:: Dataset content ::

theorem decodeBlock0_not_mem_unusedInstrs (op n m : Byte) : decodeBlock0 op n m ∉ unusedInstrs := by
  unfold decodeBlock0
  repeat' split
  all_goals simp [unusedInstrs]

theorem decodeBlock3_mem_unusedInstrs_iff_zero (op n m : Byte) :
    decodeBlock3 op n m ∈ unusedInstrs ↔ decodeBlock3 op 0 0 ∈ unusedInstrs := by
  unfold decodeBlock3
  repeat' split
  all_goals simp [unusedInstrs]

theorem decodeOp_mem_unusedInstrs_iff_zero (op n m : Byte) :
    decodeOp op n m ∈ unusedInstrs ↔ decodeOp op 0 0 ∈ unusedInstrs := by
  unfold decodeOp
  split
  · exact iff_of_false (decodeCb_not_mem_unusedInstrs n) (decodeCb_not_mem_unusedInstrs 0)
  · split
    · exact iff_of_false (decodeBlock0_not_mem_unusedInstrs op n m) (decodeBlock0_not_mem_unusedInstrs op 0 0)
    · rfl
    · rfl
    · exact decodeBlock3_mem_unusedInstrs_iff_zero op n m

/-- The first bytes that select no instruction (R86). -/
def unusedOpcodeBytes : List Byte := [0xD3, 0xDB, 0xDD, 0xE3, 0xE4, 0xEB, 0xEC, 0xED, 0xF4, 0xFC, 0xFD]

/-- The unprefixed map, cell by cell. -/
theorem decodeOp_zero_mem_unusedInstrs_iff :
    ∀ op : Byte, decodeOp op 0 0 ∈ unusedInstrs ↔ op ∈ unusedOpcodeBytes := by
  decide

theorem decodeOp_mem_unusedInstrs_iff (op n m : Byte) : decodeOp op n m ∈ unusedInstrs ↔ op ∈ unusedOpcodeBytes :=
  (decodeOp_mem_unusedInstrs_iff_zero op n m).trans (decodeOp_zero_mem_unusedInstrs_iff op)

/-! ### The encoder -/

theorem length_encode_of_mem_unusedInstrs : ∀ i ∈ unusedInstrs, (encode i).length = 1 := by
  decide

/-! ### The lock-up -/

theorem exec_of_mem_unusedInstrs {i : Instr} (hi : i ∈ unusedInstrs) (s : Machine.State) : exec i s = .next s.lockUp := by
  unfold unusedInstrs at hi
  fin_cases hi <;> rfl

/-- The lock-up as one record update: its `advance` counts 0 cycles (log 16). -/
theorem Machine.State.lockUp_eq (s : Machine.State) : s.lockUp = { s with pc := s.pc + 1, run := .locked } := rfl

/-- Settles O12: the decoder's cells, the encoder's lengths, and the lock-up that every unused opcode runs. -/
theorem unusedOpcodes : Obligations.UnusedOpcodes :=
  ⟨decodeOp_mem_unusedInstrs_iff, decodeCb_not_mem_unusedInstrs, length_encode_of_mem_unusedInstrs,
    fun _ hi s => (exec_of_mem_unusedInstrs hi s).trans (congrArg _ s.lockUp_eq)⟩

end Sys2Proof
end

section
/-! Rules for the load group (`40_load.md`): how the shared operations act on a state whose PC and cycle count have been moved,
the operand notation of the rules, and what each shape of load or store does as a whole. -/

namespace Sys2Proof.Machine

/-! ### Notation: a page-FFh address and the halves of a joined word -/

/-- The address of an I/O load (R51) as the byte FFh above the offset. -/
theorem ioAddr_eq_append (n : Byte) : ioAddr n = 0xFF#8 ++ n := by
  refine BitVec.eq_of_toNat_eq ?_
  have hor : (255 <<< 8 ||| n.toNat) = 255 <<< 8 + n.toNat := (Nat.shiftLeft_add_eq_or_of_lt n.isLt 255).symm
  have hn := n.isLt
  simp only [ioAddr, BitVec.toNat_add, BitVec.toNat_setWidth, BitVec.toNat_append, BitVec.toNat_ofNat, Nat.reduceMod,
    Nat.reducePow, hor]
  omega
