-- ==== Sys2Proof/Config.lean ====
section
/-! DEFINITION. The parameters of the block (spec/00_scope.md R5, R6, R7, R10) and the open constants:
values the spec leaves open, of which nothing in Lean can evaluate or prove anything. -/

namespace Sys2Proof

/-- The four ports, with port index 0, 1, 2, 3 in this order (R5, R10, R14). -/
inductive Port where
  | A | B | C | D
deriving DecidableEq, Repr, Inhabited

/-- The direction of a pin (R10). -/
inductive Direction where
  | input | output
deriving DecidableEq, Repr, Inhabited

/-- The logical level of a pin (R10). -/
inductive Level where
  | low | high
deriving DecidableEq, Repr, Inhabited

/-- What a read of an input register returns (R7, R24). -/
inductive PadModel where
  /-- any byte, a fresh draw per sample: the default -/
  | free
  /-- output pins read back their OUT bit, the others a draw -/
  | driven
  /-- IN = OUT: the test bench of the source -/
  | mirror
deriving DecidableEq, Repr, Inhabited

/-- One thing for each port (R5: four ports, not dynamically created). -/
structure PerPort (α : Type) where
  a : α
  b : α
  c : α
  d : α
deriving DecidableEq, Repr, Inhabited

/-- The entry of a port: the closed dispatch over A, B, C, D (R14). -/
def PerPort.get {α : Type} (v : PerPort α) : Port → α
  | .A => v.a
  | .B => v.b
  | .C => v.c
  | .D => v.d

/-- The same entries but for one port's. -/
def PerPort.set {α : Type} (v : PerPort α) (p : Port) (x : α) : PerPort α :=
  match p with
  | .A => { v with a := x }
  | .B => { v with b := x }
  | .C => { v with c := x }
  | .D => { v with d := x }

/-- One thing for each port, from a function of the port. -/
def PerPort.of {α : Type} (f : Port → α) : PerPort α := ⟨f .A, f .B, f .C, f .D⟩

/-- One thing for each pin of a port (R5: eight pins). -/
structure PerPin (α : Type) where
  p7 : α
  p6 : α
  p5 : α
  p4 : α
  p3 : α
  p2 : α
  p1 : α
  p0 : α
deriving DecidableEq, Repr, Inhabited

/-- The entry of pin `i`. -/
def PerPin.get {α : Type} (v : PerPin α) (i : Fin 8) : α :=
  match i with
  | 0 => v.p0
  | 1 => v.p1
  | 2 => v.p2
  | 3 => v.p3
  | 4 => v.p4
  | 5 => v.p5
  | 6 => v.p6
  | 7 => v.p7

/-- The parameters a model of the block takes (R7), constant for the power-on lifetime (R32). -/
structure Params where
  /-- CFG_DIR[p][i] (R6) -/
  cfgDir : PerPort (PerPin Direction)
  /-- CFG_LVL[p][i] (R6) -/
  cfgLvl : PerPort (PerPin Level)
  /-- PAD_MODEL (R7, R24) -/
  padModel : PadModel
deriving DecidableEq, Repr, Inhabited

/-- The three registers of a port (R13, R38). -/
inductive RegKind where
  | dir | out | inp
deriving DecidableEq, Repr, Inhabited

/-- DESIGN CHOICE (log entry 3), safe: the configuration table of the machine at State.reset. R7 gives
no default, so it is left open. -/
opaque Config.cfgDir : PerPort (PerPin Direction)

/-- DESIGN CHOICE (log entry 3), safe: as Config.cfgDir, for the levels. -/
opaque Config.cfgLvl : PerPort (PerPin Level)

/-- The parameters at State.reset: an open table, and R7's default PAD_MODEL. -/
def Config.params : Params := ⟨Config.cfgDir, Config.cfgLvl, .free⟩

/-- The free value `padDraw` of R7 and R24 (log entry 4), safe: the byte the environment draws for
sample number `n`, where the state holds no given draw for it. -/
opaque Config.padDraw : Nat → Byte

/-- DESIGN CHOICE (log entry 1), safe: what a read of an UNDEF latch yields, by register index (R39)
and command index. No run reads one (R16, R108). -/
opaque Config.undefRead : Nat → Nat → Byte

/-- The open parameter REG_ADDR of R7 and R40 (log entry 14): a register's platform address. No rule
depends on it, and no definition of the model reads it. -/
opaque Config.regAddr : Port → RegKind → Nat

end Sys2Proof
end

:::

→ Work instruction: Above are the entries. Quote exactly the lines from the one bearing "(v : PerPin" through the one bearing "structure Params where".

→ Your solution:
def PerPin.get {α : Type} (v : PerPin α) (i : Fin 8) : α :=
  match i with
  | 0 => v.p0
  | 1 => v.p1
  | 2 => v.p2
  | 3 => v.p3
  | 4 => v.p4
  | 5 => v.p5
  | 6 => v.p6
  | 7 => v.p7

/-- The parameters a model of the block takes (R7), constant for the power-on lifetime (R32). -/
structure Params where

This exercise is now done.